The first point is that there is no moral dimension associated with the chemicals themselves. If it is possible to use the most fundamental of chemicals required for our survival in a way that could be seen as inappropriate, then any other chemical could be equally accused. If any chemical can be equally accused, then there is nothing unique about any individual chemical that makes its use morally wrong.
The second point is that drugs only have a specific range of effects. In the above example, the oxygen tents affect red blood cell count. An increased red blood cell count can be used to boost endurance, but this benefit will only appear under certain situations. The tents themselves do not increase endurance: they merely increase red blood cells. If a different drug was consumed to weaken the muscles, then the two ‘drugs’ would counteract each other and there would be no change in ability. Therefore it is not a drug that gives people an ability, such as endurance, but a drug may change how an ability is expressed.

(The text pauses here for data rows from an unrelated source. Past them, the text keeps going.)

-- ==== Sys2Proof/Laws/Encoding.lean ====
section
/-!
SUPPORT. The fields of an encoded word: what `decodeWord` reads back from what `encode` wrote, one lemma per field type
and one per word format.
-/

namespace Sys2Proof

/-! ### Bits of a number -/

theorem b2n_le (b : Bool) : b2n b ≤ 1 := by cases b <;> decide

theorem bit_eq {x i : Nat} {b : Bool} (h : x / 2 ^ i % 2 = b2n b) : bit x i = b := by
  rw [bit, h]; cases b <;> rfl

/-- Bits below 16 do not see what stands above. -/
theorem bits_low (y : Nat) {x hi lo : Nat} (h : hi ≤ 15) (hl : lo ≤ hi) :
    bits (2 ^ 16 * y + x) hi lo = bits x hi lo := by
  simp only [bits]
  have e : (2 : Nat) ^ 16 = 2 ^ lo * (2 ^ (hi + 1 - lo) * 2 ^ (15 - hi)) := by
    rw [← Nat.pow_add, ← Nat.pow_add]; congr 1; omega
  rw [e, Nat.mul_assoc, Nat.mul_add_div (Nat.two_pow_pos lo), Nat.mul_assoc, Nat.mul_add_mod]

theorem bit_eq_bits (x i : Nat) : bit x i = (bits x i i == 1) := by
  simp [bit, bits]

theorem sext_wrap8 {i : Int} (h1 : -128 ≤ i) (h2 : i < 128) (k : Nat) : sext 8 (256 * k + wrap 8 i) = i := by
  have hw : (wrap 8 i : Int) = i % 256 := by simp only [wrap]; omega
  unfold sext
  rcases Int.lt_or_le i 0 with hn | hn
  · rw [if_neg (by omega)]; omega
  · rw [if_pos (by omega)]; omega

theorem sext_wrap4 {i : Int} (h : dispFits 4 i = true) : sext 4 (sfield 4 i) = i := by
  simp [dispFits] at h
  have hw : (sfield 4 i : Int) = i % (2 ^ 4 : Nat) := by simp only [sfield, wrap]; omega
  unfold sext
  rcases Int.lt_or_le i 0 with hn | hn
  · rw [if_neg (by omega)]; omega
  · rw [if_pos (by omega)]; omega

theorem sext_wrap18 {i : Int} (h : dispFits 18 i = true) : sext 18 (sfield 18 i) = i := by
  simp [dispFits] at h
  have hw : (sfield 18 i : Int) = i % (2 ^ 18 : Nat) := by simp only [sfield, wrap]; omega
  unfold sext
  rcases Int.lt_or_le i 0 with hn | hn
  · rw [if_neg (by omega)]; omega
  · rw [if_pos (by omega)]; omega

theorem sext_wrap32 {i : Int} (h : dispFits 32 i = true) (k : Nat) : sext 32 (2 ^ 32 * k + sfield 32 i) = i := by
  simp [dispFits] at h
  have hw : (sfield 32 i : Int) = i % (2 ^ 32 : Nat) := by simp only [sfield, wrap]; omega
  unfold sext
  rcases Int.lt_or_le i 0 with hn | hn
  · rw [if_neg (by omega)]; omega
  · rw [if_pos (by omega)]; omega

theorem sfield4_lt (i : Int) : sfield 4 i < 16 := by simp only [sfield, wrap]; omega
theorem sfield8_lt (i : Int) : sfield 8 i < 256 := by simp only [sfield, wrap]; omega
theorem sfield18_lt (i : Int) : sfield 18 i < 2 ^ 18 := by simp only [sfield, wrap]; omega
theorem sfield32_lt (i : Int) : sfield 32 i < 2 ^ 32 := by simp only [sfield, wrap]; omega

/-! ### Codes -/

@[simp] theorem Ty.ofCode_code (t : Ty) : Ty.ofCode t.code = t := by cases t <;> rfl
theorem Ty.code_lt (t : Ty) : t.code < 16 := by cases t <;> decide
@[simp] theorem Rm.ofCode_code (t : Rm) : Rm.ofCode t.code = t := by cases t <;> rfl
theorem Rm.code_lt (t : Rm) : t.code < 4 := by cases t <;> decide
@[simp] theorem Width.ofCode_code (t : Width) : Width.ofCode t.code = t := by cases t <;> rfl
theorem Width.code_lt (t : Width) : t.code < 8 := by cases t <;> decide
@[simp] theorem Order.ofCode_code (t : Order) : Order.ofCode t.code = t := by cases t <;> rfl
theorem Order.code_lt (t : Order) : t.code < 8 := by cases t <;> decide
@[simp] theorem Hint.ofCode_code (t : Hint) : Hint.ofCode t.code = t := by cases t <;> rfl
theorem Hint.code_lt (t : Hint) : t.code < 8 := by cases t <;> decide
@[simp] theorem Scope.ofCode_code (t : Scope) : Scope.ofCode t.code = t := by cases t <;> rfl
theorem Scope.code_lt (t : Scope) : t.code < 4 := by cases t <;> decide
theorem POp.code_lt (t : POp) : t.code < 19 := by cases t <;> decide
@[simp] theorem POp.ofCode_code (t : POp) : POp.ofCode t.code = some t := by cases t <;> rfl

theorem Obs.code_lt (o : Obs) : o.code < 128 := by
  simp only [Obs.code]
  have := b2n_le o.k; have := b2n_le o.d; have := b2n_le o.e; have := b2n_le o.y
  have := b2n_le o.x; have := b2n_le o.f; have := b2n_le o.h
  omega

@[simp] theorem Obs.ofCode_code (o : Obs) : Obs.ofCode o.code = o := by
  obtain ⟨k, d, e, y, x, f, h⟩ := o
  have := b2n_le k; have := b2n_le d; have := b2n_le e; have := b2n_le y
  have := b2n_le x; have := b2n_le f; have := b2n_le h
  simp only [Obs.ofCode, Obs.code, Obs.mk.injEq]
  refine ⟨?_, ?_, ?_, ?_, ?_, ?_, ?_⟩ <;> apply bit_eq <;> omega

theorem Src.code_lt {a : Src} (h : a.fits = true) : a.code < 1024 := by
  cases a <;> simp [Src.fits] at h <;> simp only [Src.code]
  · omega
  · omega
  · omega
  · have := sfield8_lt ‹Int›; omega

theorem Src.ofCode_code {a : Src} (h : a.fits = true) : Src.ofCode a.code = a := by
  cases a with
  | v n =>
    simp [Src.fits] at h
    have e : bits n 9 8 = 0 := by simp only [bits]; omega
    have e' : bits n 7 0 = n := by simp only [bits]; omega
    simp [Src.code, Src.ofCode, e, e']
  | s n =>
    simp [Src.fits] at h
    have e : bits (256 + n) 9 8 = 1 := by simp only [bits]; omega
    have e' : bits (256 + n) 7 0 = n := by simp only [bits]; omega
    simp [Src.code, Src.ofCode, e, e']
  | nb d k =>
    simp [Src.fits] at h
    have e : bits (512 + 32 * d + k) 9 8 = 2 := by simp only [bits]; omega
    have e1 : bits (512 + 32 * d + k) 7 5 = d := by simp only [bits]; omega
    have e2 : bits (512 + 32 * d + k) 4 0 = k := by simp only [bits]; omega
    simp [Src.code, Src.ofCode, e, e1, e2]
  | imm i =>
    simp [Src.fits] at h
    have := sfield8_lt i
    have e : bits (768 + sfield 8 i) 9 8 = 3 := by simp only [bits]; omega
    simp only [Src.code, Src.ofCode, e]
    exact congrArg Src.imm (sext_wrap8 h.1 h.2 3)

theorem Dst.code_lt {d : Dst} (h : d.fits = true) : d.code < 1024 := by
  cases d <;> simp [Dst.fits] at h <;> simp only [Dst.code] <;> omega

theorem Dst.ofCode_code {d : Dst} (h : d.fits = true) : Dst.ofCode d.code = d := by
  cases d with
  | v n =>
    simp [Dst.fits] at h
    have e : bits (n) 9 8 = 0 := by simp only [bits]; omega
    have e' : bits (n) 7 0 = n := by simp only [bits]; omega
    simp [Dst.code, Dst.ofCode, e, e']
  | s n =>
    simp [Dst.fits] at h
    have e : bits (256 + n) 9 8 = 1 := by simp only [bits]; omega
    have e' : bits (256 + n) 7 0 = n := by simp only [bits]; omega
    simp [Dst.code, Dst.ofCode, e, e']
  | nb n =>
    simp [Dst.fits] at h
    have e : bits (512 + n) 9 8 = 2 := by simp only [bits]; omega
    have e' : bits (512 + n) 7 0 = n := by simp only [bits]; omega
    simp [Dst.code, Dst.ofCode, e, e']
  | m n =>
    simp [Dst.fits] at h
    have e : bits (768 + n) 9 8 = 3 := by simp only [bits]; omega
    have e' : bits (768 + n) 7 0 = n := by simp only [bits]; omega
    simp [Dst.code, Dst.ofCode, e, e']

theorem RReg.code_lt {d : RReg} (h : d.fits = true) : d.code < 1024 := by
  cases d <;> simp [RReg.fits] at h <;> simp only [RReg.code] <;> omega

theorem RReg.ofCode_code {d : RReg} (h : d.fits = true) : RReg.ofCode d.code = d := by
  cases d with
  | v n =>
    simp [RReg.fits] at h
    have e : bits (n) 9 8 = 0 := by simp only [bits]; omega
    have e' : bits (n) 7 0 = n := by simp only [bits]; omega
    simp [RReg.code, RReg.ofCode, e, e']
  | s n =>
    simp [RReg.fits] at h
    have e : bits (256 + n) 9 8 = 1 := by simp only [bits]; omega
    have e' : bits (256 + n) 7 0 = n := by simp only [bits]; omega
    simp [RReg.code, RReg.ofCode, e, e']
  | reserved n =>
    simp [RReg.fits] at h
    have e : bits (512 + n) 9 8 = 2 := by simp only [bits]; omega
    have e' : bits (512 + n) 7 0 = n := by simp only [bits]; omega
    simp [RReg.code, RReg.ofCode, e, e']
  | m n =>
    simp [RReg.fits] at h
    have e : bits (768 + n) 9 8 = 3 := by simp only [bits]; omega
    have e' : bits (768 + n) 7 0 = n := by simp only [bits]; omega
    simp [RReg.code, RReg.ofCode, e, e']

theorem CCond.code_lt {c : CCond} (h : c.fits = true) : c.code < 64 := by
  cases c with
  | mask s n => simp [CCond.fits] at h; have := b2n_le s; simp only [CCond.code]; omega
  | _ => simp [CCond.fits] at h <;> simp only [CCond.code] <;> omega

theorem CCond.ofCode_code {c : CCond} (h : c.fits = true) : CCond.ofCode c.code = c := by
  cases c with
  | always => rfl
  | cc n =>
    simp [CCond.fits] at h
    have e : bits (16 + n) 5 4 = 1 := by simp only [bits]; omega
    have e' : bits (16 + n) 3 0 = n := by simp only [bits]; omega
    simp [CCond.code, CCond.ofCode, e, e']
  | reserved n =>
    simp [CCond.fits] at h
    have e : bits (48 + n) 5 4 = 3 := by simp only [bits]; omega
    have e' : bits (48 + n) 3 0 = n := by simp only [bits]; omega
    simp [CCond.code, CCond.ofCode, e, e']
  | mask s n =>
    simp [CCond.fits] at h
    have := b2n_le s
    have e : bits (32 + 8 * b2n s + n) 5 4 = 2 := by simp only [bits]; omega
    have e1 : bits (32 + 8 * b2n s + n) 2 0 = n := by simp only [bits]; omega
    have e2 : bit (32 + 8 * b2n s + n) 3 = s := by apply bit_eq; omega
    simp [CCond.code, CCond.ofCode, e, e1, e2]

theorem PSrc.code_lt {a : PSrc} (h : a.fits = true) : a.code < 512 := by
  cases a <;> simp [PSrc.fits] at h <;> simp only [PSrc.code] <;> omega

theorem PSrc.ofCode_code {a : PSrc} (h : a.fits = true) : PSrc.ofCode a.code = a := by
  cases a with
  | v n => simp [PSrc.fits] at h; rw [PSrc.code, PSrc.ofCode, if_pos h]
  | s n =>
    simp [PSrc.fits] at h
    rw [PSrc.code, PSrc.ofCode, if_neg (by omega), if_pos (by omega), Nat.add_sub_cancel_left]
  | imm i =>
    simp [PSrc.fits] at h
    rw [PSrc.code, PSrc.ofCode, if_neg (by omega), if_neg (by omega), if_pos (by omega)]
    congr 1; omega
  | reserved n =>
    simp [PSrc.fits] at h
    rw [PSrc.code, PSrc.ofCode, if_neg (by omega), if_neg (by omega), if_neg (by omega)]

/-! ### X16 and X8 -/

theorem XArith.code_lt {x : XArith} (h : x.opx < 16) : x.code < 65536 := by
  simp only [XArith.code]
  have := x.ty.code_lt; have := x.rm.code_lt; have := b2n_le x.sat; have := b2n_le x.cc
  have := b2n_le x.negA; have := b2n_le x.absA; have := b2n_le x.negB; have := b2n_le x.absB
  omega

theorem XArith.ofCode_code {x : XArith} (h : x.opx < 16) : XArith.ofCode x.code = x := by
  obtain ⟨ty, rm, sat, cc, na, aa, nb, ab, opx⟩ := x
  have := ty.code_lt; have := rm.code_lt; have := b2n_le sat; have := b2n_le cc
  have := b2n_le na; have := b2n_le aa; have := b2n_le nb; have := b2n_le ab
  simp only at h
  simp only [XArith.ofCode, XArith.code, XArith.mk.injEq]
  refine ⟨?_, ?_, ?_, ?_, ?_, ?_, ?_, ?_, ?_⟩
  · exact Eq.trans (congrArg Ty.ofCode (by simp only [bits]; omega)) ty.ofCode_code
  · exact Eq.trans (congrArg Rm.ofCode (by simp only [bits]; omega)) rm.ofCode_code
  all_goals first | (apply bit_eq; omega) | (simp only [bits]; omega)

theorem XCvt.code_lt {x : XCvt} (h : x.opx < 16) : x.code < 65536 := by
  simp only [XCvt.code]
  have := x.ty.code_lt; have := x.rm.code_lt; have := b2n_le x.sat; have := b2n_le x.cc; have := x.sty.code_lt
  omega

theorem XCvt.ofCode_code {x : XCvt} (h : x.opx < 16) : XCvt.ofCode x.code = x := by
  obtain ⟨ty, rm, sat, cc, sty, opx⟩ := x
  have := ty.code_lt; have := rm.code_lt; have := b2n_le sat; have := b2n_le cc; have := sty.code_lt
  simp only at h
  simp only [XCvt.ofCode, XCvt.code, XCvt.mk.injEq]
  refine ⟨?_, ?_, ?_, ?_, ?_, ?_⟩
  · exact Eq.trans (congrArg Ty.ofCode (by simp only [bits]; omega)) ty.ofCode_code
  · exact Eq.trans (congrArg Rm.ofCode (by simp only [bits]; omega)) rm.ofCode_code
  · apply bit_eq; omega
  · apply bit_eq; omega
  · exact Eq.trans (congrArg Ty.ofCode (by simp only [bits]; omega)) sty.ofCode_code
  · simp only [bits]; omega

theorem XMem.code_lt (x : XMem) : x.code < 65536 := by
  simp only [XMem.code]
  have := x.w.code_lt; have := x.ord.code_lt; have := x.obs.code_lt; have := x.hint.code_lt
  omega

@[simp] theorem XMem.ofCode_code (x : XMem) : XMem.ofCode x.code = x := by
  obtain ⟨w, ord, obs, hint⟩ := x
  have := w.code_lt; have := ord.code_lt; have := obs.code_lt; have := hint.code_lt
  simp only [XMem.ofCode, XMem.code, XMem.mk.injEq]
  refine ⟨?_, ?_, ?_, ?_⟩
  · exact Eq.trans (congrArg Width.ofCode (by simp only [bits]; omega)) w.ofCode_code
  · exact Eq.trans (congrArg Order.ofCode (by simp only [bits]; omega)) ord.ofCode_code
  · exact Eq.trans (congrArg Obs.ofCode (by simp only [bits]; omega)) obs.ofCode_code
  · exact Eq.trans (congrArg Hint.ofCode (by simp only [bits]; omega)) hint.ofCode_code

theorem XBar.code_lt (x : XBar) : x.code < 65536 := by
  simp only [XBar.code]
  have := x.scope.code_lt; have := x.ord.code_lt; have := x.obs.code_lt
  omega

@[simp] theorem XBar.ofCode_code (x : XBar) : XBar.ofCode x.code = x := by
  obtain ⟨scope, ord, obs⟩ := x
  have := scope.code_lt; have := ord.code_lt; have := obs.code_lt
  simp only [XBar.ofCode, XBar.code, XBar.mk.injEq]
  refine ⟨?_, ?_, ?_⟩
  · exact Eq.trans (congrArg Scope.ofCode (by simp only [bits]; omega)) scope.ofCode_code
  · exact Eq.trans (congrArg Order.ofCode (by simp only [bits]; omega)) ord.ofCode_code
  · exact Eq.trans (congrArg Obs.ofCode (by simp only [bits]; omega)) obs.ofCode_code

theorem XTb.code_lt (x : XTb) : x.code < 65536 := by
  simp only [XTb.code]
  have := x.ord.code_lt; have := x.obs.code_lt
  omega

@[simp] theorem XTb.ofCode_code (x : XTb) : XTb.ofCode x.code = x := by
  obtain ⟨ord, obs⟩ := x
  have := ord.code_lt; have := obs.code_lt
  simp only [XTb.ofCode, XTb.code, XTb.mk.injEq]
  exact ⟨Eq.trans (congrArg Order.ofCode (by simp only [bits]; omega)) ord.ofCode_code,
    Eq.trans (congrArg Obs.ofCode (by simp only [bits]; omega)) obs.ofCode_code⟩

theorem XMma.code_lt {x : XMma} (h : x.fits = true) : x.code < 65536 := by
  simp [XMma.fits] at h; have := b2n_le x.z; simp only [XMma.code]; omega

The question is (and always was), “What do you want?” Since drugs have no moral dimension nor imbue the user with unknown (super-human) ability, the only issue is of fair play. Fair play in terms of other people and with your own goals. If you want to be able to lift heavy things, then you can use a machine, you can use drugs or you can work hard. Using a machine or drugs is to use someone else’s technology to assist whatever ability you have. If you use discipline to achieve the same results, then the technology that is being used is your own. Therefore if you are trying to play fair with others, then you have to ensure everyone has access to the same technology, be it machine or drug. If you are trying to achieve something yourself, then only you know whether or not using drugs makes a difference.
As we learn what is safe(r), we are going to have a fun future. Nothing changes our natural born ability or the hard work we have put in, but that has never stopped us from trying. Better drugs are on the way and this means options will be open to us that weren’t possible in the past. Good luck, be safe, have fun.